An Ordered Land: Greta Van Campen at Octavia Art Gallery

Looking at Greta Van Campen’s paintings at Octavia Art Gallery, Jacob Kiernan questions the tidiness of Modernism and its relationship to New Orleans.

Greta Van Campen, Woldenberg Park, 2015. Acrylic on panel. Courtesy the artist and Octavia Art Gallery, New Orleans.

Has the world become an impossible labyrinth? Everyone walks around with phones attached to their faces. Without Siri, I wouldn’t know how to get to the market. Sometimes it seems we can no longer get anywhere without an app, yet we rarely allow ourselves the admittedly frightening opportunity to get lost.

Greta Van Campen, in her new exhibition at Octavia Art Gallery, strives for a neatly ordered landscape. A boxy butter yellow home stands squarely in the center of one canvas. A rectilinear tanker navigates the unpopulated shores of the Mississippi in another. The Lake Pontchartrain Causeway extends endlessly towards a placid sky.
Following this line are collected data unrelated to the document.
-- ==== Sys2Proof/Laws/PerInstr.lean ====
section
/-! SUPPORT. Facts stated of every instruction, one lemma per constructor. -/

namespace Sys2Proof.Laws.EncodesToInstr

/-- Whatever its operands, an instruction's encoding is an event that the decoder reads as some instruction: never a reset
edge, an idle edge or a rejected one. -/
def Statement (i : Instr) : Prop := ∃ j, decode (encode i) = .instr j

theorem len0 (chars : Chars) : Statement (.len0 chars) := ⟨_, decode_requestEvent _ chars⟩
theorem lenOdd (n : BitVec 4) (chars : Chars) : Statement (.lenOdd n chars) := ⟨_, decode_requestEvent n chars⟩
theorem encode2 (chars : Chars) : Statement (.encode2 chars) := ⟨_, decode_requestEvent _ chars⟩
theorem encode4 (chars : Chars) : Statement (.encode4 chars) := ⟨_, decode_requestEvent _ chars⟩
theorem encode6 (chars : Chars) : Statement (.encode6 chars) := ⟨_, decode_requestEvent _ chars⟩
theorem encode8 (chars : Chars) : Statement (.encode8 chars) := ⟨_, decode_requestEvent _ chars⟩
theorem lenLong10 (chars : Chars) : Statement (.lenLong10 chars) := ⟨_, decode_requestEvent _ chars⟩
theorem lenLong12 (chars : Chars) : Statement (.lenLong12 chars) := ⟨_, decode_requestEvent _ chars⟩
theorem lenLong14 (chars : Chars) : Statement (.lenLong14 chars) := ⟨_, decode_requestEvent _ chars⟩
theorem hex0 (i : LaneNo) : Statement (.hex0 i) := ⟨_, rfl⟩
theorem hex1 (i : LaneNo) : Statement (.hex1 i) := ⟨_, rfl⟩
theorem hex2 (i : LaneNo) : Statement (.hex2 i) := ⟨_, rfl⟩
theorem hex3 (i : LaneNo) : Statement (.hex3 i) := ⟨_, rfl⟩
theorem hex4 (i : LaneNo) : Statement (.hex4 i) := ⟨_, rfl⟩
theorem hex5 (i : LaneNo) : Statement (.hex5 i) := ⟨_, rfl⟩
theorem hex6 (i : LaneNo) : Statement (.hex6 i) := ⟨_, rfl⟩
theorem hex7 (i : LaneNo) : Statement (.hex7 i) := ⟨_, rfl⟩
theorem hex8 (i : LaneNo) : Statement (.hex8 i) := ⟨_, rfl⟩
theorem hex9 (i : LaneNo) : Statement (.hex9 i) := ⟨_, rfl⟩
theorem hexA (i : LaneNo) : Statement (.hexA i) := ⟨_, rfl⟩
theorem hexB (i : LaneNo) : Statement (.hexB i) := ⟨_, rfl⟩
theorem hexC (i : LaneNo) : Statement (.hexC i) := ⟨_, rfl⟩
theorem hexD (i : LaneNo) : Statement (.hexD i) := ⟨_, rfl⟩
theorem hexE (i : LaneNo) : Statement (.hexE i) := ⟨_, rfl⟩
theorem hexF (i : LaneNo) : Statement (.hexF i) := ⟨_, rfl⟩
theorem hexALc (i : LaneNo) : Statement (.hexALc i) := ⟨_, rfl⟩
theorem hexBLc (i : LaneNo) : Statement (.hexBLc i) := ⟨_, rfl⟩
theorem hexCLc (i : LaneNo) : Statement (.hexCLc i) := ⟨_, rfl⟩
theorem hexDLc (i : LaneNo) : Statement (.hexDLc i) := ⟨_, rfl⟩
theorem hexELc (i : LaneNo) : Statement (.hexELc i) := ⟨_, rfl⟩
theorem hexFLc (i : LaneNo) : Statement (.hexFLc i) := ⟨_, rfl⟩
theorem charInvalid (i : LaneNo) (code : Byte) : Statement (.charInvalid i code) := ⟨_, rfl⟩

end Sys2Proof.Laws.EncodesToInstr
end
Van Campen’s style is all crisp lines and clean colors to show a world tidier than our own.

This orderliness can be comforting. Her clouds are frozen in a state of calm collect; her paintings awake a feeling of tranquility. While the exhibition comprises only New Orleans landscapes, her other paintings of California and of Maine, where she lives and works, share that serenity.

Greta Van Campen, Cats of New Orleans, 2015. Acrylic on panel. Courtesy the artist and Octavia Art Gallery, New Orleans.
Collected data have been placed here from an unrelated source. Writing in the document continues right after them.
theorem hexvalGate_toNat (c : Byte) :
    (hexvalGate c).toNat = if c.toNat / 64 % 2 = 1 then (c.toNat % 16 + 9) % 16 else c.toNat % 16 := by
  have hbit : c.getLsbD 6 = decide (c.toNat / 64 % 2 = 1) := Nat.testBit_eq_decide_div_mod_eq
  have hlow : (c.extractLsb' 0 4).toNat = c.toNat % 16 := by simp
  simp only [hexvalGate, hbit, decide_eq_true_eq]
  split
  · rw [BitVec.toNat_add, hlow]
    rfl
  · exact hlow

/-- The gate form computes the value of a valid code. -/
theorem hexval_v_eq_hexvalGate {c : Byte} (h : isHexCode c = true) : (hexval c).v = hexvalGate c := by
  simp only [isHexCode, Bool.or_eq_true, Bool.and_eq_true, decide_eq_true_eq] at h
  apply BitVec.eq_of_toNat_eq
  rw [hexval_v_toNat, hexvalGate_toNat, digitValue]
  split_ifs <;> omega

/-! ### Decoding an event -/

/-- A stable edge with `rst = 0` and `in_valid = 1` presents the request on its pins (44_encode.md R83). -/
theorem edge_eq_requestEvent {p : PortSample} (hs : p.stable = true) (hr : p.rst.val = 0#1)
    (hv : p.inValid.val = 1#1) : Event.edge p = requestEvent p.inLen.val p.inChars.val := by
  obtain ⟨⟨rst, _⟩, ⟨inValid, _⟩, ⟨inLen, _⟩, ⟨inChars, _⟩⟩ := p
  simp_all [PortSample.stable, requestEvent, Pins.known]

/-- An event that decodes to an instruction is a request's edge or a lane's change. -/
theorem decode_eq_instr_cases {e : Event} {i : Instr} (h : decode e = .instr i) :
    (∃ n chars, e = requestEvent n chars ∧ i = decodeRequest n chars) ∨
    (∃ l c, e = .lane l c ∧ i = decodeChar l c) := by
  cases e with
  | lane l c =>
    cases h
    exact .inr ⟨l, c, rfl, rfl⟩
  | edge p =>
    cases hs : p.stable with
    | false => simp [decode, hs] at h
    | true =>
      obtain ⟨_, hd⟩ | ⟨hr, hv, hd⟩ | ⟨_, _, hd⟩ := decode_edge_cases hs <;> rw [hd] at h <;> cases h
      exact .inl ⟨_, _, edge_eq_requestEvent hs hr hv, rfl⟩

/-! ### The text form (30_encoding.md R53) -/

/-- A bus joined from eight bytes holds byte `j` in lane `j` (20_memory.md R32). -/
theorem lane_append (c : Nat → Byte) {j : Nat} (hj : j < 8) :
    lane (c 7 ++ c 6 ++ c 5 ++ c 4 ++ c 3 ++ c 2 ++ c 1 ++ c 0) j = c j := by
  unfold lane
  interval_cases j <;>
    simp (disch := decide) only [BitVec.extractLsb'_append_eq_of_le, BitVec.extractLsb'_append_eq_right,
      Nat.reduceMul, Nat.reduceSub, BitVec.extractLsb'_eq_self]

theorem lane_packChars (s : List Char) {j : Nat} (hj : j < 8) : lane (packChars s) j = charCode s j :=
  lane_append (charCode s) hj

/-- A lane's code is its ASCII character, or 0 past the string. -/
theorem charCode_toNat {s : List Char} (hascii : ∀ c ∈ s, c.toNat < 128) (j : Nat) :
    (charCode s j).toNat = (s[j]?.map Char.toNat).getD 0 := by
  unfold charCode
  cases hc : s[j]? with
  | none => rfl
  | some c =>
    have := hascii c (List.mem_of_getElem? hc)
    exact Nat.mod_eq_of_lt (by omega)

/-! ### The digits' nibbles (30_encoding.md R45, 41_accumulator.md R64) -/

/-- Digit `j` is the hex digit at its place in the value of the string. -/
theorem stringValue_digit (chars : Chars) {n j : Nat} (hj : j < n) :
    stringValue n chars / 16 ^ (n - 1 - j) % 16 = digitValue (lane chars j) := by
  induction n with
  | zero => omega
  | succ n ih =>
    have hd := digitValue_lt (lane chars n)
    rw [stringValue_succ, Nat.add_sub_cancel]
    obtain hjn | rfl := Nat.lt_succ_iff_lt_or_eq.mp hj
    · have hexp : n - j = n - 1 - j + 1 := by omega
      rw [hexp, pow_succ', ← Nat.div_div_eq_div_mul, ← ih hjn]
      congr 2
      omega
    · rw [Nat.sub_self]
      omega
But a subtle anxiety exists under the surface of Van Campen’s landscapes—an anxiety of influence. It’s difficult not to see Charles Sheeler’s chunky buildings behind her facades, David Hockney’s blocks of vibrant color. And though not on view here, Van Campen’s 2015 Ferry Terminal, Portland is uncomfortably similar to Ed Ruscha’s 1966 Standard Station.

In The Anxiety of Influence, Harold Bloom argues that poets are inevitably influenced by those who come before them. However, a critical step in producing original work is creative “misreading.” The poet must alter the devices of past poems in order to find personal expression. Van Campen’s problem is that she is too close of a reader. She so adeptly appropriates and incorporates her influences that there is little room for imagination.
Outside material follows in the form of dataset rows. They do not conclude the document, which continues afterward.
-- ==== Sys2Proof/Decode.lean ====
section
/-! DEFINITION. The descriptor's fields, the total decoder, the decoder-dispatch table, the encoder and the
opcode map of spec/30_encoding.md (R100 to R113). -/

namespace Sys2Proof

/-- `CLS = desc[31:30]` (R102). -/
def descCls (d : Word) : BitVec 2 := d.extractLsb' 30 2

/-- `W = desc[29]` (R102). -/
def descW (d : Word) : BitVec 1 := d.extractLsb' 29 1

/-- `SZ = desc[28:27]` (R102). -/
def descSz (d : Word) : BitVec 2 := d.extractLsb' 27 2

/-- `RSV = desc[26:16]` (R102). -/
def descRsv (d : Word) : BitVec 11 := d.extractLsb' 16 11

/-- `OFF = desc[15:0]` (R102). -/
def descOff (d : Word) : Offset := d.extractLsb' 0 16

/-- The width in bytes of a bus access, `2^SZ` (R102). -/
def accessBytes (sz : BitVec 2) : Nat := 2 ^ sz.toNat

/-- A descriptor with its reserved field 0 (R101). -/
def mkDesc (cls : BitVec 2) (w : BitVec 1) (sz : BitVec 2) (off : Offset) : Word :=
  cls ++ w ++ sz ++ (0#11) ++ off

/-- The palette index of an aligned offset in the palette block, `OFF / 4` (R104). -/
def palIndex (off : Offset) : BitVec 8 := off.extractLsb' 2 8

/-- The offset of palette entry `i`, `4 * i` (R104). -/
def palOffset (i : BitVec 8) : Offset := (0#6) ++ i ++ (0#2)

/-- The reserved descriptors of R109: class 11, a reserved bit set, or an event descriptor with `W`, `SZ`
or a code above 4. -/
def descReserved (d : Word) : Bool :=
  descRsv d != 0 || descCls d == 3 ||
    (descCls d == 2 && (descW d != 0 || descSz d != 0 || decide (4 < (descOff d).toNat)))

/-- The event with code `off` (R105). -/
def decodeEventCode (e : Event) : Instr :=
  match (descOff e.desc).toNat with
  | 0 => .redraw
  | 1 => .fire
  | 2 => .reset
  | 3 => .memw e.addr e.byte0 e.bytes
  | 4 => .advance e.time
  | _ => .refuse e.desc

/-- A bus access of a width other than 32 bits (R107: `blk_BADSIZE`). -/
def decodeBadsize (e : Event) : Instr :=
  if descCls e.desc = 0 then
    if descW e.desc = 0 then .rdRegBadsize (descSz e.desc) (descOff e.desc)
    else .wrRegBadsize (descSz e.desc) (descOff e.desc) e.data
  else
    if descW e.desc = 0 then .palReadBadsize (descSz e.desc) (descOff e.desc)
    else .palWriteBadsize (descSz e.desc) (descOff e.desc) e.data

/-- A 32-bit bus access at an offset that is no multiple of 4 (R107: `blk_MISALIGNED`). -/
def decodeMisaligned (e : Event) : Instr :=
  if descCls e.desc = 0 then
    if descW e.desc = 0 then .rdRegMisaligned (descOff e.desc)
    else .wrRegMisaligned (descOff e.desc) e.data
  else
    if descW e.desc = 0 then .palReadMisaligned (descOff e.desc)
    else .palWriteMisaligned (descOff e.desc) e.data

/-- An aligned 32-bit access of the register block (R103; past 0x14, R107: `blk_OOR`). -/
def decodeRegister (e : Event) : Instr :=
  if descW e.desc = 0 then
    match (descOff e.desc).toNat with
    | 0x00 => .rdVblAck
    | 0x04 => .rdVblPeriod
    | 0x08 => .rdDepth
    | 0x0C => .rdWidth
    | 0x10 => .rdHeight
    | 0x14 => .rdVaddr
    | _ => .rdRegOor (descOff e.desc)
  else
    match (descOff e.desc).toNat with
    | 0x00 => .wrVblAck e.data
    | 0x04 => .wrVblPeriod e.data
    | 0x08 => .wrDepth e.data
    | 0x0C => .wrWidth e.data
    | 0x10 => .wrHeight e.data
    | 0x14 => .wrVaddr e.data
    | _ => .wrRegOor (descOff e.desc) e.data

/-- An aligned 32-bit access of the palette block (R104; past 0x3FC, R107: `blk_OOR`). -/
def decodePalette (e : Event) : Instr :=
  if (descOff e.desc).toNat ≤ 0x3FC then
    if descW e.desc = 0 then .palRead (palIndex (descOff e.desc))
    else .palWrite (palIndex (descOff e.desc)) e.data
  else
    if descW e.desc = 0 then .palReadOor (descOff e.desc)
    else .palWriteOor (descOff e.desc) e.data

/-- The decoder (R107), total on every descriptor, in the order of the rule's pseudocode. A reserved
descriptor is the row `REFUSE`, which names it. -/
def decode (e : Event) : Instr :=
  if descReserved e.desc then .refuse e.desc
  else if descCls e.desc = 2 then decodeEventCode e
  else if descSz e.desc ≠ 2 then decodeBadsize e
  else if (descOff e.desc).toNat % 4 ≠ 0 then decodeMisaligned e
  else if descCls e.desc = 0 then decodeRegister e
  else decodePalette e

/-- The decoder dispatch table, matched on the whole 32-bit depth value (R113); no other depth reaches
the table. -/
def dispatch (depth : Word) : Option Routine :=
  match depth.toNat with
  | 1 => some .decode1
  | 2 => some .decode2
  | 4 => some .decode4
  | 8 => some .decode8
  | _ => none

/-- The number of planes a routine reads for each group: its depth (R113). -/
def routineDepth : Routine → Nat
  | .decode1 => 1
  | .decode2 => 2
  | .decode4 => 4
  | .decode8 => 8

/-- The instruction a routine is, with its operands (R192 to R195). -/
def routineInstr : Routine → Nat → Nat → Nat → Instr
  | .decode1, a, y, w => .decode1 a y w
  | .decode2, a, y, w => .decode2 a y w
  | .decode4, a, y, w => .decode4 a y w
  | .decode8, a, y, w => .decode8 a y w

/-- The encoder: the event of each instruction, its unused operands 0. The four decoder routines have no
descriptor (R113: they are reached from the redraw pass, through `dispatch`), so they have no event. -/
def encode : Instr → Option Event
  | .rdVblAck => some { desc := mkDesc 0 0 2 0x00 }
  | .wrVblAck d => some { desc := mkDesc 0 1 2 0x00, data := d }
  | .rdVblPeriod => some { desc := mkDesc 0 0 2 0x04 }
  | .wrVblPeriod d => some { desc := mkDesc 0 1 2 0x04, data := d }
  | .rdDepth => some { desc := mkDesc 0 0 2 0x08 }
  | .wrDepth d => some { desc := mkDesc 0 1 2 0x08, data := d }
  | .rdWidth => some { desc := mkDesc 0 0 2 0x0C }
  | .wrWidth d => some { desc := mkDesc 0 1 2 0x0C, data := d }
  | .rdHeight => some { desc := mkDesc 0 0 2 0x10 }
  | .wrHeight d => some { desc := mkDesc 0 1 2 0x10, data := d }
  | .rdVaddr => some { desc := mkDesc 0 0 2 0x14 }
  | .wrVaddr d => some { desc := mkDesc 0 1 2 0x14, data := d }
  | .rdRegOor o => some { desc := mkDesc 0 0 2 o }
  | .wrRegOor o d => some { desc := mkDesc 0 1 2 o, data := d }
  | .rdRegMisaligned o => some { desc := mkDesc 0 0 2 o }
  | .wrRegMisaligned o d => some { desc := mkDesc 0 1 2 o, data := d }
  | .rdRegBadsize z o => some { desc := mkDesc 0 0 z o }
  | .wrRegBadsize z o d => some { desc := mkDesc 0 1 z o, data := d }
  | .palRead i => some { desc := mkDesc 1 0 2 (palOffset i) }
  | .palWrite i d => some { desc := mkDesc 1 1 2 (palOffset i), data := d }
  | .palReadOor o => some { desc := mkDesc 1 0 2 o }
  | .palWriteOor o d => some { desc := mkDesc 1 1 2 o, data := d }
  | .palReadMisaligned o => some { desc := mkDesc 1 0 2 o }
  | .palWriteMisaligned o d => some { desc := mkDesc 1 1 2 o, data := d }
  | .palReadBadsize z o => some { desc := mkDesc 1 0 z o }
  | .palWriteBadsize z o d => some { desc := mkDesc 1 1 z o, data := d }
  | .redraw => some { desc := mkDesc 2 0 0 0 }
  | .fire => some { desc := mkDesc 2 0 0 1 }
  | .reset => some { desc := mkDesc 2 0 0 2 }
  | .memw a b bs => some { desc := mkDesc 2 0 0 3, addr := a, byte0 := b, bytes := bs }
  | .advance t => some { desc := mkDesc 2 0 0 4, time := t }
  | .refuse d => some { desc := d }
  | .decode1 _ _ _ => none
  | .decode2 _ _ _ => none
  | .decode4 _ _ _ => none
  | .decode8 _ _ _ => none

/-- The depth value a decoder routine is dispatched on (R113); no other instruction has one. -/
def encodeDispatch : Instr → Option Word
  | .decode1 _ _ _ => some 1
  | .decode2 _ _ _ => some 2
  | .decode4 _ _ _ => some 4
  | .decode8 _ _ _ => some 8
  | _ => none

/-- The mnemonic of each instruction, as spec/opcode_table.json spells it. -/
def mnemonic : Instr → String
  | .rdVblAck => "RD_VBL_ACK"
  | .wrVblAck _ => "WR_VBL_ACK"
  | .rdVblPeriod => "RD_VBL_PERIOD"
  | .wrVblPeriod _ => "WR_VBL_PERIOD"
  | .rdDepth => "RD_DEPTH"
  | .wrDepth _ => "WR_DEPTH"
  | .rdWidth => "RD_WIDTH"
  | .wrWidth _ => "WR_WIDTH"
  | .rdHeight => "RD_HEIGHT"
  | .wrHeight _ => "WR_HEIGHT"
  | .rdVaddr => "RD_VADDR"
  | .wrVaddr _ => "WR_VADDR"
  | .rdRegOor _ => "RD_REG_OOR"
  | .wrRegOor _ _ => "WR_REG_OOR"
  | .rdRegMisaligned _ => "RD_REG_MISALIGNED"
  | .wrRegMisaligned _ _ => "WR_REG_MISALIGNED"
  | .rdRegBadsize _ _ => "RD_REG_BADSIZE"
  | .wrRegBadsize _ _ _ => "WR_REG_BADSIZE"
  | .palRead _ => "PAL_READ"
  | .palWrite _ _ => "PAL_WRITE"
  | .palReadOor _ => "PAL_READ_OOR"
  | .palWriteOor _ _ => "PAL_WRITE_OOR"
  | .palReadMisaligned _ => "PAL_READ_MISALIGNED"
  | .palWriteMisaligned _ _ => "PAL_WRITE_MISALIGNED"
  | .palReadBadsize _ _ => "PAL_READ_BADSIZE"
  | .palWriteBadsize _ _ _ => "PAL_WRITE_BADSIZE"
  | .redraw => "REDRAW"
  | .fire => "FIRE"
  | .reset => "RESET"
  | .memw _ _ _ => "MEMW"
  | .advance _ => "ADVANCE"
  | .refuse _ => "REFUSE"
  | .decode1 _ _ _ => "DECODE_1"
  | .decode2 _ _ _ => "DECODE_2"
  | .decode4 _ _ _ => "DECODE_4"
  | .decode8 _ _ _ => "DECODE_8"

/-- One row of the opcode map (R108). -/
structure OpcodeRow where
  /-- The row's priority: the rows are tried in increasing priority (R107). -/
  priority : Nat
  /-- The row's mnemonic. -/
  name : String
  /-- The row's `match` value. -/
  pattern : Word
  /-- The row's `mask` value. -/
  mask : Word
deriving DecidableEq, Repr

/-- The register rows of the opcode map (R108). -/
def opcodeMapRegisters : List OpcodeRow := [
  ⟨1, "RD_VBL_ACK", 0x10000000, 0xFFFFFFFF⟩,
  ⟨1, "WR_VBL_ACK", 0x30000000, 0xFFFFFFFF⟩,
  ⟨1, "RD_VBL_PERIOD", 0x10000004, 0xFFFFFFFF⟩,
  ⟨1, "WR_VBL_PERIOD", 0x30000004, 0xFFFFFFFF⟩,
  ⟨1, "RD_DEPTH", 0x10000008, 0xFFFFFFFF⟩,
  ⟨1, "WR_DEPTH", 0x30000008, 0xFFFFFFFF⟩,
  ⟨1, "RD_WIDTH", 0x1000000C, 0xFFFFFFFF⟩,
  ⟨1, "WR_WIDTH", 0x3000000C, 0xFFFFFFFF⟩,
  ⟨1, "RD_HEIGHT", 0x10000010, 0xFFFFFFFF⟩,
  ⟨1, "WR_HEIGHT", 0x30000010, 0xFFFFFFFF⟩,
  ⟨1, "RD_VADDR", 0x10000014, 0xFFFFFFFF⟩,
  ⟨1, "WR_VADDR", 0x30000014, 0xFFFFFFFF⟩]

/-- The register-block rows that reach no register (R108). -/
def opcodeMapNoRegister : List OpcodeRow := [
  ⟨2, "RD_REG_OOR", 0x10000000, 0xFFFF0003⟩,
  ⟨2, "WR_REG_OOR", 0x30000000, 0xFFFF0003⟩,
  ⟨3, "RD_REG_MISALIGNED", 0x10000000, 0xFFFF0000⟩,
  ⟨3, "WR_REG_MISALIGNED", 0x30000000, 0xFFFF0000⟩,
  ⟨4, "RD_REG_BADSIZE", 0x00000000, 0xE7FF0000⟩,
  ⟨4, "WR_REG_BADSIZE", 0x20000000, 0xE7FF0000⟩]

/-- The palette-block rows of the opcode map (R108). -/
def opcodeMapPalette : List OpcodeRow := [
  ⟨1, "PAL_READ", 0x50000000, 0xFFFFFC03⟩,
  ⟨1, "PAL_WRITE", 0x70000000, 0xFFFFFC03⟩,
  ⟨2, "PAL_READ_OOR", 0x50000000, 0xFFFF0003⟩,
  ⟨2, "PAL_WRITE_OOR", 0x70000000, 0xFFFF0003⟩,
  ⟨3, "PAL_READ_MISALIGNED", 0x50000000, 0xFFFF0000⟩,
  ⟨3, "PAL_WRITE_MISALIGNED", 0x70000000, 0xFFFF0000⟩,
  ⟨4, "PAL_READ_BADSIZE", 0x40000000, 0xE7FF0000⟩,
  ⟨4, "PAL_WRITE_BADSIZE", 0x60000000, 0xE7FF0000⟩]

/-- The event rows and the last row of the opcode map (R108). -/
def opcodeMapEvents : List OpcodeRow := [
  ⟨1, "REDRAW", 0x80000000, 0xFFFFFFFF⟩,
  ⟨1, "FIRE", 0x80000001, 0xFFFFFFFF⟩,
  ⟨1, "RESET", 0x80000002, 0xFFFFFFFF⟩,
  ⟨1, "MEMW", 0x80000003, 0xFFFFFFFF⟩,
  ⟨1, "ADVANCE", 0x80000004, 0xFFFFFFFF⟩,
  ⟨9, "REFUSE", 0x00000000, 0x00000000⟩]

/-- The opcode map of R108: every row a descriptor is matched against. -/
def opcodeMap : List OpcodeRow :=
  opcodeMapRegisters ++ opcodeMapNoRegister ++ opcodeMapPalette ++ opcodeMapEvents

/-- `(desc & mask) == match` (R107). -/
def OpcodeRow.hits (r : OpcodeRow) (d : Word) : Bool := (d &&& r.mask) == r.pattern

/-- The first row that a descriptor hits, trying the rows in increasing priority (R107). -/
def selectRow (d : Word) : Option OpcodeRow :=
  [1, 2, 3, 4, 9].findSome? fun p => opcodeMap.find? fun r => r.priority == p && r.hits d

/-- The instruction the decoder reads from the table's word: the descriptor is the whole 32 bits, and every
operand is 0. A word of another width is no descriptor (R112). -/
def decodeTableWord (nbits w : Nat) : Option Instr :=
  if nbits = 32 ∧ w < 2 ^ 32 then some (decode { desc := BitVec.ofNat 32 w }) else none

end Sys2Proof
end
Accordingly, Sheeler and Ruscha lend a historically male authority to apply her Modernist style to any location. Her paintings of Portland, Wyoming, and Lake Michigan share the same clean shapes, sharp lines, and pastel colors as her New Orleans landscapes. Surely many great painters have distinctive styles that bring something out of their varied subjects that would otherwise be missed. But when imposed upon New Orleans, Van Campen’s approach sterilizes the city, turning it into a deadened vision of itself.

The problem is not that Van Campen uses the tools of Modernism to make sense of the world around her, but rather that she seems to apply this style to New Orleans without regard to the city’s grungy eccentricities. Where are the gutter punks drinking beer at eight in the morning? The multicolor flotsam and jetsam that washes up on the banks of the Mississippi? The mange on the Cats of New Orleans? All of that has been effaced. While a Maine sunset might evoke such a phlegmatic style to some, Van Campen’s polish erases the patina that gives New Orleans its character, its messiness. Ultimately, her landscapes are only heartening if you believe the city is in need of cleaning up.

Editor's Note

Greta Van Campen’s work is on view through December 5, 2015 at Octavia Art Gallery (454 Julia Street) in New Orleans.